Bryant, his daughter and other parents and players were flying to a girls’ basketball tournament when their chartered helicopter crashed in the Calabasas hills west of Los Angeles in fog. Federal safety officials blamed pilot error for the wreck,
First responders “took pictures of broken bodies,” Bryant’s attorney, Luis Li, told jurors. “They took close-ups of limbs, of burnt flesh. It shocks the conscience.”
“She will be haunted by what they did forever,” Li said.
According to Bryant, photos of her dead husband and daughter were shared by people who had no reason to take photos at the crash scene, Sports Illustrated reported.
Bryant’s attorneys said the photos were shared between a sheriff’s deputy and a bartender and shown to some at a firefighters’ awards gala.
Neither Bryant nor Chester ever saw the shared photos, their attorneys said, but they live in fear that someday they will.

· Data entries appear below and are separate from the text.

/-- 42_fragment_reassembler.md R156, R165: a fragment of a pending group that it does not supersede fills or overwrites its slot, keeps
the other slots and refreshes `last_activity`; while a slot is empty the FEED is reported as Buffered, with the numbers now filled. That
the record lists them in ascending order is the model's choice (log entry 17), for R165 gives a set. -/
def Obligations.FragmentJoinsItsPendingGroup : Prop :=
  ∀ (sid : Sid) (c : FeedContext) (f : SentenceFields) (s : State) (g : Group),
    2 ≤ f.count → 1 ≤ f.number → f.number ≤ f.count → lookup (keyOf f) s.groups = some g → g.count = f.count →
    (f.number = 1 → slotAt g 1 = none) → g.slots.length = g.count →
    (∃ j, 1 ≤ j ∧ j ≤ g.count ∧ j ≠ f.number ∧ slotAt g j = none) →
    ∃ filled, (∀ j, j ∈ filled ↔ j = f.number ∨ (slotAt g j).isSome) ∧ filled.Pairwise (· < ·) ∧
      exec (sentence sid c f) s =
        .next { s with
          groups := insert (keyOf f)
            { count := g.count
              slots := g.slots.set (f.number - 1) (some { payload := f.payload, fill := f.fill })
              lastActivity := c.now } s.groups
          out := s.out ++ [.buffered c.lineNo (keyOf f) f.count filled] }

/-- 42_fragment_reassembler.md R157, 60_exceptions.md R254: the fragment that fills the last empty slot completes the message: the group
is removed without a record, the payloads are joined in fragment-number order, the fill count is that of fragment N, and the pair goes
to the decode with the completing sentence's fields. -/
def Obligations.LastFragmentCompletesTheMessage : Prop :=
  ∀ (sid : Sid) (c : FeedContext) (f : SentenceFields) (s : State) (g : Group) (front : List Slot) (last : Slot),
    2 ≤ f.count → 1 ≤ f.number → f.number ≤ f.count → lookup (keyOf f) s.groups = some g → g.count = f.count →
    (f.number = 1 → slotAt g 1 = none) → front.length + 1 = g.count →
    g.slots.set (f.number - 1) (some { payload := f.payload, fill := f.fill }) = (front ++ [last]).map some →
    exec (sentence sid c f) s =
        decodePayload c (metaOf { sid := sid, fields := f }) ((front ++ [last]).flatMap Slot.payload) last.fill
          { s with groups := remove (keyOf f) s.groups } ∧
      ∃ r, exec (sentence sid c f) s = .next { s with groups := remove (keyOf f) s.groups, out := s.out ++ [r] } ∧
        isFinal c.lineNo r

/-- 42_fragment_reassembler.md R153, R154, R155: a second fragment 1, or a fragment with another count, removes the group with its key
without a record and starts a new group in the place that this frees. -/
def Obligations.SupersessionIsSilent : Prop :=
  ∀ (sid : Sid) (c : FeedContext) (f : SentenceFields) (s : State) (g : Group),
    2 ≤ f.count → 1 ≤ f.number → f.number ≤ f.count → s.groups.length ≤ s.cfgMaxGroups →
    lookup (keyOf f) s.groups = some g →
    (g.count ≠ f.count ∨ (f.number = 1 ∧ (slotAt g 1).isSome)) →
    exec (sentence sid c f) s =
      .next { s with
        groups := insert (keyOf f)
          { count := f.count
            slots := (List.replicate f.count none).set (f.number - 1) (some { payload := f.payload, fill := f.fill })
            lastActivity := c.now } (remove (keyOf f) s.groups)
        out := s.out ++ [.buffered c.lineNo (keyOf f) f.count [f.number]] }

/-- 42_fragment_reassembler.md R159: the fragments of one message, each arriving once and one after the other, in any order, give
Pending and then, with the last of them, the same complete message: the payloads in fragment-number order and the fill count of
fragment N. With other operations between them it is `InterleavedFragmentsCompleteTheMessage`. -/
def Obligations.ReassemblyIsOrderInsensitive : Prop :=
  ∀ (s : State) (key : Key) (n : Nat) (arrivals : List (SentenceFields × Tick)) (ordered : List SentenceFields)
    (last : SentenceFields),
    2 ≤ n → lookup key s.groups = none →
    (∀ x ∈ arrivals, keyOf x.1 = key ∧ x.1.count = n) →
    (arrivals.map Prod.fst).Perm (ordered ++ [last]) →
    (ordered ++ [last]).map SentenceFields.number = List.range' 1 n →
    ∃ pending, reassembleAll arrivals s =
        pending ++ [.complete ((ordered ++ [last]).flatMap SentenceFields.payload) last.fill] ∧
      ∀ r ∈ pending, ∃ filled, r = .pending key filled

/-- 42_fragment_reassembler.md R151, R152, 10_state.md R22: the frame of VDM and VDO: a group with another key is as before, but that the
one group evicted for capacity is gone; nothing else of the state changes but the output, to which the instruction adds the record of
that one eviction, if there is one, and then one final record (R162, R105). -/
def Obligations.OtherGroupsAreLeftAlone : Prop :=
  ∀ (sid : Sid) (c : FeedContext) (f : SentenceFields) (s : State), ∃ t, exec (sentence sid c f) s = .next t ∧
    t = { s with groups := t.groups, out := t.out } ∧
    ∃ (victims : List (Key × Group)) (final : Record), victims.length ≤ 1 ∧ (∀ e ∈ victims, e ∈ s.groups) ∧
      t.out = s.out ++
        victims.map (fun e => .evicted 3 .capacity e.1 e.2.count (filledNumbers e.2) e.2.lastActivity) ++ [final] ∧
      isFinal c.lineNo final ∧
      ∀ k, k ≠ keyOf f → lookup k t.groups = lookup k s.groups ∨ (lookup k t.groups = none ∧ ∃ g, (k, g) ∈ victims)

/-- 41_sentence_parser.md R140: VDM and VDO sentences, and those of either start byte, are reassembled and decoded identically; only
the sentence id and the start byte in a Decoded record tell them apart. -/
def Obligations.VdmAndVdoAreTreatedAlike : Prop :=
  ∀ (sid : Sid) (start : Start) (c : FeedContext) (f : SentenceFields) (s : State), ∃ (t : State) (new : List Record),
    exec (.vdm c f) s = .next t ∧ t.out = s.out ++ new ∧
    exec (sentence sid c { f with start := start }) s =
      .next { t with out := s.out ++ new.map (withSidAndStart sid start) }

/-! ### Invariants -/

/-- 10_state.md R29: the reset state meets the invariant. -/
def Obligations.ResetMeetsTheInvariant : Prop := StateInv State.reset ∧ slotsBounded State.reset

Los Angeles County Sheriff Alex Villanueva learned that photos were being shared from a person who was in the bar where a young deputy sheriff had shown them to a bartender. He offered deputies amnesty from discipline if they came clean and deleted the photos.
“Those pictures are nowhere,” Mira Hashmall, a lawyer representing the county, told the jury, adding that they were never published online or in the media or seen by the families.
The case grew out of a Times investigation showing deputies had shared graphic photos of the crash scene.
Since the crash, California legislators passed a law that makes it a crime for first responders to take unauthorized photos of deceased people at the scene of an accident or crime.